14 juin 2022 - 18:30
Les tops, les flops et les interrogation

Après chaque Grand Prix, Nextgen-Auto.com vous propose de retrouver les tops et les flops identifiés par la rédaction. Qui mérite d’être applaudi ? Qui, au contraire, doit être critiqué ? Enfin, quels sont les points d’interrogation ou ambiguïtés, qui devront être suivis avec intérêt lors des prochains Grands Prix ? Découvrez-le ci-dessous !

Les tops

Top n°1 : Red Bull rend copie presque parfaite

Chaque Grand prix qui passe ne fait que confirmer la tendance que l’on observe depuis le Grand Prix d’Emilie-Romagne : Red Bull est désormais l’équipe favorite pour les victoires et les titres. Max Verstappen a semblé en difficulté tout le week-end, en retrait d’un Sergio Pérez en grande forme après sa victoire monégasque, mais le Néerlandais cachait en réalité son jeu.

Ou en tout cas, il préparait parfaitement sa course, puisque rien ne l’a empêché de dominer après l’abandon de la Ferrari de Charles Leclerc.

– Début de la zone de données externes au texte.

theorem State.logConstants_frame (s : State) :
    (State.logConstants s).unit = s.unit ∧ (State.logConstants s).opUs = s.opUs ∧ (State.logConstants s).savedOpUs =
    s.savedOpUs ∧ (State.logConstants s).powerCycle = s.powerCycle ∧ (State.logConstants s).epoch = s.epoch ∧
    (State.logConstants s).power = s.power ∧ (State.logConstants s).rt = s.rt ∧ (State.logConstants s).sec = s.sec ∧
    (State.logConstants s).station = s.station ∧ (State.logConstants s).eng = s.eng ∧ (State.logConstants s).vote =
    s.vote ∧ (State.logConstants s).ash = s.ash ∧ (State.logConstants s).field = s.field ∧ (State.logConstants s).can
    = s.can ∧ (State.logConstants s).net = s.net ∧ (State.logConstants s).hi = s.hi ∧ (State.logConstants s).xings =
    s.xings ∧ (State.logConstants s).mg = s.mg ∧ (State.logConstants s).test = s.test ∧ (State.logConstants s).update
    = s.update ∧ (State.logConstants s).draws = s.draws ∧ (State.logConstants s).diag = s.diag ∧ (State.logConstants
    s).outbox = s.outbox ∧ (State.logConstants s).pending = s.pending := by
  simp [State.logConstants, State.constantLogged_frame _ _]

theorem State.decideConstantSet_frame (s : State) (q : Req) :
    (State.decideConstantSet s q).unit = s.unit ∧ (State.decideConstantSet s q).opUs = s.opUs ∧
    (State.decideConstantSet s q).savedOpUs = s.savedOpUs ∧ (State.decideConstantSet s q).powerCycle = s.powerCycle ∧
    (State.decideConstantSet s q).epoch = s.epoch ∧ (State.decideConstantSet s q).power = s.power ∧
    (State.decideConstantSet s q).rt = s.rt ∧ (State.decideConstantSet s q).sec = s.sec ∧
    (State.decideConstantSet s q).station = s.station ∧ (State.decideConstantSet s q).eng = s.eng ∧
    (State.decideConstantSet s q).vote = s.vote ∧ (State.decideConstantSet s q).ash = s.ash ∧
    (State.decideConstantSet s q).field = s.field ∧ (State.decideConstantSet s q).can = s.can ∧
    (State.decideConstantSet s q).xings = s.xings ∧ (State.decideConstantSet s q).test = s.test ∧
    (State.decideConstantSet s q).update = s.update ∧ (State.decideConstantSet s q).draws = s.draws ∧
    (State.decideConstantSet s q).diag = s.diag ∧ (State.decideConstantSet s q).pending = s.pending := by
  simp only [State.decideConstantSet, State.clCommand]; (repeat' split) <;> simp [State.complete_frame _ _ _ _ _ _ _,
        State.heard_frame _ _, State.applyConstants_frame _, State.noteCluster_frame _ _ _,
        State.constantLogged_frame _ _, State.logFull_frame _ _ _]

theorem State.decideConstantGet_frame (s : State) (q : Req) :
    (State.decideConstantGet s q).unit = s.unit ∧ (State.decideConstantGet s q).opUs = s.opUs ∧
    (State.decideConstantGet s q).savedOpUs = s.savedOpUs ∧ (State.decideConstantGet s q).powerCycle = s.powerCycle ∧
    (State.decideConstantGet s q).epoch = s.epoch ∧ (State.decideConstantGet s q).power = s.power ∧
    (State.decideConstantGet s q).rt = s.rt ∧ (State.decideConstantGet s q).sec = s.sec ∧
    (State.decideConstantGet s q).station = s.station ∧ (State.decideConstantGet s q).eng = s.eng ∧
    (State.decideConstantGet s q).vote = s.vote ∧ (State.decideConstantGet s q).ash = s.ash ∧
    (State.decideConstantGet s q).field = s.field ∧ (State.decideConstantGet s q).can = s.can ∧
    (State.decideConstantGet s q).net = s.net ∧ (State.decideConstantGet s q).xings = s.xings ∧
    (State.decideConstantGet s q).recorder = s.recorder ∧ (State.decideConstantGet s q).log = s.log ∧
    (State.decideConstantGet s q).test = s.test ∧ (State.decideConstantGet s q).update = s.update ∧
    (State.decideConstantGet s q).draws = s.draws ∧ (State.decideConstantGet s q).diag = s.diag ∧
    (State.decideConstantGet s q).pending = s.pending := by
  simp only [State.decideConstantGet, State.clCommand]; (repeat' split) <;> simp [State.complete_frame _ _ _ _ _ _ _,
        State.heard_frame _ _]

theorem State.await_frame (s : State) (w : Waiting) :
    (State.await s w).unit = s.unit ∧ (State.await s w).opUs = s.opUs ∧ (State.await s w).savedOpUs = s.savedOpUs ∧
    (State.await s w).powerCycle = s.powerCycle ∧ (State.await s w).epoch = s.epoch ∧
    (State.await s w).power = s.power ∧ (State.await s w).rt = s.rt ∧ (State.await s w).sec = s.sec ∧
    (State.await s w).station = s.station ∧ (State.await s w).bench = s.bench ∧ (State.await s w).vote = s.vote ∧
    (State.await s w).ash = s.ash ∧ (State.await s w).field = s.field ∧ (State.await s w).can = s.can ∧
    (State.await s w).net = s.net ∧ (State.await s w).hi = s.hi ∧ (State.await s w).xings = s.xings ∧
    (State.await s w).mg = s.mg ∧ (State.await s w).recorder = s.recorder ∧ (State.await s w).log = s.log ∧
    (State.await s w).test = s.test ∧ (State.await s w).update = s.update ∧ (State.await s w).draws = s.draws ∧
    (State.await s w).outbox = s.outbox ∧ (State.await s w).diag = s.diag ∧ (State.await s w).pending = s.pending
    := by
  simp [State.await]

theorem State.decideBenchStart_frame (s : State) (q : Req) :
    (State.decideBenchStart s q).unit = s.unit ∧ (State.decideBenchStart s q).opUs = s.opUs ∧
    (State.decideBenchStart s q).savedOpUs = s.savedOpUs ∧ (State.decideBenchStart s q).powerCycle = s.powerCycle ∧
    (State.decideBenchStart s q).epoch = s.epoch ∧ (State.decideBenchStart s q).rt = s.rt ∧
    (State.decideBenchStart s q).sec = s.sec ∧ (State.decideBenchStart s q).station = s.station ∧
    (State.decideBenchStart s q).field = s.field ∧ (State.decideBenchStart s q).can = s.can ∧
    (State.decideBenchStart s q).log = s.log ∧ (State.decideBenchStart s q).update = s.update ∧
    (State.decideBenchStart s q).draws = s.draws ∧ (State.decideBenchStart s q).diag = s.diag ∧
    (State.decideBenchStart s q).pending = s.pending := by
  simp only [State.decideBenchStart, State.clCommand]; (repeat' split) <;> simp [State.complete_frame _ _ _ _ _ _ _,
        State.heard_frame _ _, State.beginStart_frame _ _ _, State.await_frame _ _]

theorem State.decideBenchStop_frame (s : State) (q : Req) :
    (State.decideBenchStop s q).unit = s.unit ∧ (State.decideBenchStop s q).opUs = s.opUs ∧
    (State.decideBenchStop s q).savedOpUs = s.savedOpUs ∧ (State.decideBenchStop s q).powerCycle = s.powerCycle ∧
    (State.decideBenchStop s q).epoch = s.epoch ∧ (State.decideBenchStop s q).power = s.power ∧
    (State.decideBenchStop s q).rt = s.rt ∧ (State.decideBenchStop s q).sec = s.sec ∧
    (State.decideBenchStop s q).station = s.station ∧ (State.decideBenchStop s q).vote = s.vote ∧
    (State.decideBenchStop s q).ash = s.ash ∧ (State.decideBenchStop s q).field = s.field ∧
    (State.decideBenchStop s q).can = s.can ∧ (State.decideBenchStop s q).net = s.net ∧
    (State.decideBenchStop s q).xings = s.xings ∧ (State.decideBenchStop s q).recorder = s.recorder ∧
    (State.decideBenchStop s q).log = s.log ∧ (State.decideBenchStop s q).test = s.test ∧
    (State.decideBenchStop s q).update = s.update ∧ (State.decideBenchStop s q).draws = s.draws ∧
    (State.decideBenchStop s q).diag = s.diag ∧ (State.decideBenchStop s q).pending = s.pending := by
  simp only [State.decideBenchStop, State.clCommand]; (repeat' split) <;> simp [State.complete_frame _ _ _ _ _ _ _,
        State.heard_frame _ _, State.await_frame _ _]

theorem State.decideBenchRestart_frame (s : State) (q : Req) :
    (State.decideBenchRestart s q).unit = s.unit ∧ (State.decideBenchRestart s q).opUs = s.opUs ∧
    (State.decideBenchRestart s q).savedOpUs = s.savedOpUs ∧ (State.decideBenchRestart s q).powerCycle = s.powerCycle
    ∧ (State.decideBenchRestart s q).epoch = s.epoch ∧ (State.decideBenchRestart s q).rt = s.rt ∧
    (State.decideBenchRestart s q).sec = s.sec ∧ (State.decideBenchRestart s q).station = s.station ∧
    (State.decideBenchRestart s q).field = s.field ∧ (State.decideBenchRestart s q).can = s.can ∧
    (State.decideBenchRestart s q).log = s.log ∧ (State.decideBenchRestart s q).update = s.update ∧
    (State.decideBenchRestart s q).draws = s.draws ∧ (State.decideBenchRestart s q).diag = s.diag ∧
    (State.decideBenchRestart s q).pending = s.pending := by
  simp only [State.decideBenchRestart, State.clCommand]; (repeat' split) <;> simp [State.complete_frame _ _ _ _ _ _ _,
        State.heard_frame _ _, State.beginStart_frame _ _ _, State.await_frame _ _, State.event_frame _ _ _ _ _ _ _ _]

end Sys2Proof.Machine
end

Oui, il a bénéficié d’une consigne au sein de l’équipe autrichienne, mais comment ne pas la comprendre ? Au moment où Red Bull dit à Pérez de ne pas se battre, Verstappen venait de lui reprendre plus d’une seconde au tour. En proie à des difficultés pour remettre ses pneus médiums en température, le Mexicain lui concède même trois secondes pleines dans le tour où il laisse passer son équipier.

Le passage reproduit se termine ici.